802.11n router question

Discussion in 'Mac Accessories' started by JTag, Sep 22, 2007.

  1. JTag macrumors newbie

    Joined:
    Aug 28, 2007
    #1
    I am a newbie to wireless routers and I have a few questions...

    First is the spec for 802.11n finalized yet? If I buy a draft-n or pre-n wireless router now, will it work at optimal performance once the spec is finalized?

    And second, how much better is 802.11n over 802.11 g? The router will be placed downstairs and my Macbook will be upstairs. The distance is about 100-150 feet.

    Thanks in advance!
     
  2. macleod199 macrumors 6502

    Joined:
    Mar 10, 2007
    #2
    802.11n is at Draft 2.0 in the IEEE process, and apparently they've said that any device that can do draft 2.0 will be able to do the final spec.

    Where the confusion sets in, is that a group called the WiFi Alliance is who actually does the compatibility testing and authorize that "WiFi Certified" logo on the boxes.
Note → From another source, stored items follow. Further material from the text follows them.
-- ==== Sys2Proof/Machine/Operands.lean ====
section
/-! DEFINITION. The operand forms of the commands (30_encoding.md R71, R72) and the values they are encoded from and into (R78). -/

namespace Sys2Proof.Machine

/-- The value 0 of an address argument "means absent" (R53, R72). -/
def absent (a : Word) : Bool := a == 0#32

/-- ENC's operands are a no-op when the source is empty or either pointer is absent (R125): `ARG0` source, `ARG1` length, `ARG2` output. -/
def State.encNothing (s : State) : Bool := s.arg1 == 0#32 || absent s.arg0 || absent s.arg2

/-- DEC has no input when the source is absent or its length is 0 (R162, D15): `ARG0` source, `ARG1` length. -/
def State.decNoInput (s : State) : Bool := absent s.arg0 || s.arg1 == 0#32

/-- WF7: DEC_INIT's capacity argument fits 16 bits (R75, R103): `ARG1`. -/
def State.capacityFits (s : State) : Bool := decide (s.arg1.toNat ≤ Config.maxCapacity)

/-- `ARG1[15:0]`, DEC_INIT's capacity (R103). -/
def State.capacityArg (s : State) : BitVec 16 := s.arg1.extractLsb' 0 16

/-- DEC's 64-bit result from its 32-bit return value, sign-extended (R78). -/
def decResult (v : Word) : DWord := v.signExtend 64

/-- -1, in two's complement: destination unset (R201). -/
def errUnset : Word := 0xFFFFFFFF#32
/-- -2: capacity zero (R201). -/
def errCapacityZero : Word := 0xFFFFFFFE#32
/-- -3: overflow (R201). -/
def errOverflow : Word := 0xFFFFFFFD#32

/-- ENC's block modes (R121), with the two bits of `MODE` (R74). -/
inductive BlockMode where
  | middle
  | first
  | last
  | complete
  deriving DecidableEq, Repr

/-- `MODE[0]` = 1: "prepend FLAG" (R74). -/
def leadingFlag : BlockMode → Bool
  | .middle => false
  | .first => true
  | .last => false
  | .complete => true

/-- `MODE[1]` = 1: "append FLAG" (R74). -/
def trailingFlag : BlockMode → Bool
  | .middle => false
  | .first => false
  | .last => true
  | .complete => true

end Sys2Proof.Machine
end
They've started to certify hardware as Draft-N compatible. In theory devices that have undergone that testing and have that logo should be nicely interoperable.

    However, reviews I've seen online seem to imply that different devices don't necessarily get along well... which is still true of 802.11g devices, anyway. Different vendors put different amounts of effort into different products, and you should read some reviews to see how well a given product performs. "Optimal performance" is likely to be a moving target for many years.

    That said, I got a D-Link PCI card (DWA-542) for my Windows/Linux box, and it seems to work fine with my Airport Extreme. It doesn't connect at 130 Mbps like my MacBook Pro claims (usually it says 104 or 117), but then again the antennas are at the back of a big metal computer in a corner.

    How much better the range is depends a lot on how good your 'g' router is in the first place. My MBP connects full-speed to my AEBS all over my house and in the back yard, with the router on the second floor at the front of the house. Different routers may give different results.

    One of the things to keep in mind with N is that a lot of the performance/range gains comes from MIMO (Multiple Input Multiple Output). This means that it uses multiple antennas to multiplex signals in space, as well as in time and in code space. Devices seem to vary in how many antennas they have, which impacts on the level of multiplexing they can do (in a non-linear fashion... I doubt it's as simple as double the performance for double the antennas).

    The basic advice is - read some reviews, and make sure you can return it if it doesn't work out!